From this research we have now learned that the Alpine Fault dips to the east beneath the Southern Alps at about a 40-degree angle. To put it another way, continental rocks of the Pacific Plate are being pushed up a relatively steep 40-degree ramp that emerges at the surface as a remarkably straight line, the Alpine Fault. But if the Alps are coming up, what is happening at depth to the material that underlies them?
The new SIGHT data tell us that the crust is thickened beneath the Mount Cook region to about 45 km. This thickening is referred to as a crustal root, and it has formed as lower crustal rock is pushed down during plate collision while upper crustal rocks are pushed upwards. The root provides the Alps with buoyancy, giving extra impetus to their uplift.
To the west and east of the Alpine Fault zone, crustal thickness drops away dramatically to about 25 km, which is the standard crustal thickness below the New Zealand continent (called Zealandia).
Sight has not only told us where the base of the crust is across the South Island and how deep it is, it also has revealed a great deal about the nature of the material within the crust. Studies of the electrical properties and seismic wave speeds beneath the Alps have provided compelling evidence that there may be a very substantial zone of high-pressure fluid within the crustal root at depths of between 8 and 35 km below the surface. This zone has unusually high conductivity and unusually low seismic velocity. The full extent of this zone along the length of the Alps remains unknown, but it certainly exists beneath our highest mountains in the area from Mt Cook to Whataroa River. The zone is inferred to be a region of high-pressure fluid that is behaving like a massive cushion supporting the Alps. Think of it as a geological water bed!
All this is of more than passing interest because it carries implications for earthquake generation on the Alpine Fault. One of the effects of fluid within the crust is to reduce shear stress. This effect may explain the puzzling yet well documented lack of significant earthquake activity associated with the Alpine Fault. The absence of earthquakes may be due to a lack of tectonic stress, in turn attributable to this inferred high-pressure fluid. Indeed, one study has confirmed that there are no earthquakes deeper than 8 km beneath the high Alps, which coincides with the top of the zone of inferred high-pressure fluid influence.

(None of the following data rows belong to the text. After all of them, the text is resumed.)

/-! ### Resets, sleep, self-test and the attic (R404 to R428) -/

/-- What the device keeps of itself beyond its blocks. -/
structure SysCtl where
  /-- The clock when DEVRST_ARM and WIPE_ARM were last armed. -/
  devArm : Option Nat
  wipeArm : Option Nat
  /-- The clock at the last device reset. -/
  rstAt : Option Nat
  /-- Banks (bit 0 A to 3 D) whose VDDIO left its range since reset release; a JTAG instruction has taken the balls. -/
  banksOff : Nat
  jtag : Bool
  /-- Always-on domain: the clock when it was powered, the wake settings that crossed at SLEEP, the CAN controllers that
  offer a wake, causes latched, and the clock when PWR_HOLD fell. -/
  aoBase : Nat
  wakeEn : Nat
  wakeAt : Nat
  canWake : Nat
  causes : Nat
  offAt : Option Nat
  /-- Test slots that run: slot, start, and the clock at the checker's lock. -/
  tests : List (Nat × Nat × Option Nat)
  deriving DecidableEq, Repr

/-- Nothing armed, asleep or under test. -/
def SysCtl.fresh : SysCtl := ⟨none, none, none, 0, false, 0, 0, 0, 0, 0, none, []⟩

/-- An image in the attic (R410): first bank, banks, generation, whether ICRC and MARK were written, commit point, length,
and the RWA fields it holds that differ from their factory-inert value, by bit address. -/
structure AtImage where
  first : Nat
  banks : Nat
  gen : Nat
  whole : Bool
  cpS : Nat
  cpNs : Nat
  bytes : Nat
  fields : List (Nat × Nat)
  deriving DecidableEq, Repr

/-- The attic: images by their headers, a commit that waits, the generation being written, the last commit point. -/
structure Attic where
  images : List AtImage
  waiting : Bool
  writing : Option Nat
  lastPoint : Option Nat
  deriving DecidableEq, Repr

structure State where
  /-- Commands waiting, first in first out. -/
  pending : List Instr
  /-- Fields of BAR0 that do not hold their reset value: bit address and value. -/
  regs : List (Nat × Nat)
  /-- Words of table entries written and held until word 0x00 of their entry commits them: address and word. -/
  held : List (Nat × Nat)
  /-- Writes of shadow entries and of commit registers held while a batch swap runs (R86): address and word, in order. -/
  swapHeld : List (Nat × Nat)
  /-- Listener list and member list entries written since they were last committed (R114, R230). -/
  listPend : List Nat
  mlistPend : List Nat
  time : TimeBase
  axis : Axes
  tong : Tongs
  host : HostIf
  /-- Receive side of each port. -/
  rx : List (Nat × RxPort)
  candNo : Nat
  /-- The candidate each anvil holds. -/
  anvils : List (Nat × Built)
  /-- Counts table commits: which tables a lookup used (R87). -/
  tblGen : Nat
  conc : Conc
  del : Deliv
  can : Can
  eth : List (Nat × EthPort)
  /-- BSEQ of the last KIND 7 block admitted for each flow and schedule (R183): key FLOW × 2^16 + SCHED. -/
  blkSeq : List (Nat × Nat)
  ring : Ring
  sbox : Sbox
  cel : Cellar
  /-- Bytes of the cellar that are not 0, in rising order of address. -/
  cells : List Host.Cell
  jrnl : Jrnl
  twin : Twin
  sys : SysCtl
  attic : Attic
  out : List Emission
  /-- How many free values have been drawn. -/
  free : Nat
  deriving DecidableEq, Repr

/-- The device right after a power-on reset (R404, R409): every register at its reset value, every FIFO, queue and
buffer empty, the command queue empty. -/
def State.reset : State :=
  { pending := [], regs := [], held := [], swapHeld := [], listPend := [], mlistPend := [], time := TimeBase.fresh 0, axis := ⟨[], [], []⟩, tong := ⟨[], 0, [], [], 0, []⟩
    host := ⟨[], false, 0, [], [], [], [], [], [], [], []⟩, rx := [], candNo := 0, anvils := [], tblGen := 0
    conc := ⟨[], []⟩, del := ⟨[], 0, 0, 0, [], [], [], []⟩, can := ⟨[], [], []⟩, eth := [], blkSeq := []
    ring := ⟨[], [], [], [], [], [], 0, [], [], [], [], [], [], [], [], [], 0, 0⟩
    sbox := ⟨[], 0, [], none, none, false⟩, cel := ⟨0, 0, 0, 0, 0, 0, [], 0, 0, 0, 0⟩, cells := [], jrnl := ⟨[], none, 0, 0⟩
    twin := Twin.fresh, sys := SysCtl.fresh, attic := ⟨[], false, none, none⟩, out := [], free := 0 }

end Sys2Proof.Machine
end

Geologists have recently established that the Alpine Fault has moved at least three times within the last 600 years—the approximate dates are 1717, 1630 and 1460. This information has been gleaned from painstaking investigations at southern and northern ends of the Alpine Fault, but not from the central part close to the highest section of the Alps.
Debate among scientists continues: when the Alpine Fault moves, does it do so along its entire length or is it somehow segmented? What we can be sure about is that when end segments of the Alpine Fault move, they do so in eight-metre jumps laterally, and this must involve earthquakes of between magnitude 7 and 8 or more.
There has long been a school of thought that suggests the central portion of the Alpine Fault is behaving differently from the end segments. One possibility raised by the work on fluid pressure is that strain release could be occurring by “slow earthquakes” in the central section. Japanese scientists have recently determined that such earthquakes exist. Using an array of 1200 sophisticated instruments recording continuously, these earthquakes have been monitored in Japan operating spasmodically over periods of days, weeks and months. They involve gradual movement of blocks of crust without the sudden failure of locked-up rocks and the ensuing short, sharp earthquakes. The key to such a process may well lie in the action of crustal fluids in reducing shear strength within rock, so allowing gradual slippage as strain along a fault increases.
Our Alpine Fault may well be performing in exactly the same way. What is needed to determine what is happening here is Japanese-style heavy-duty continuous‑surveillance monitoring of the Alpine Fault, particularly in the central zone beneath the high Alps. New Zealand’s new GeoNet hazard monitoring system will be able to do this, but with a much reduced number of instruments (perhaps 100).
In Japan, the stakes are high enough to justify state-of-the-art monitoring instruments in large numbers (each unit costs about $200,000). After all, Japan has eight times the number of earthquakes that New Zealand has and is the world’s second-largest economy.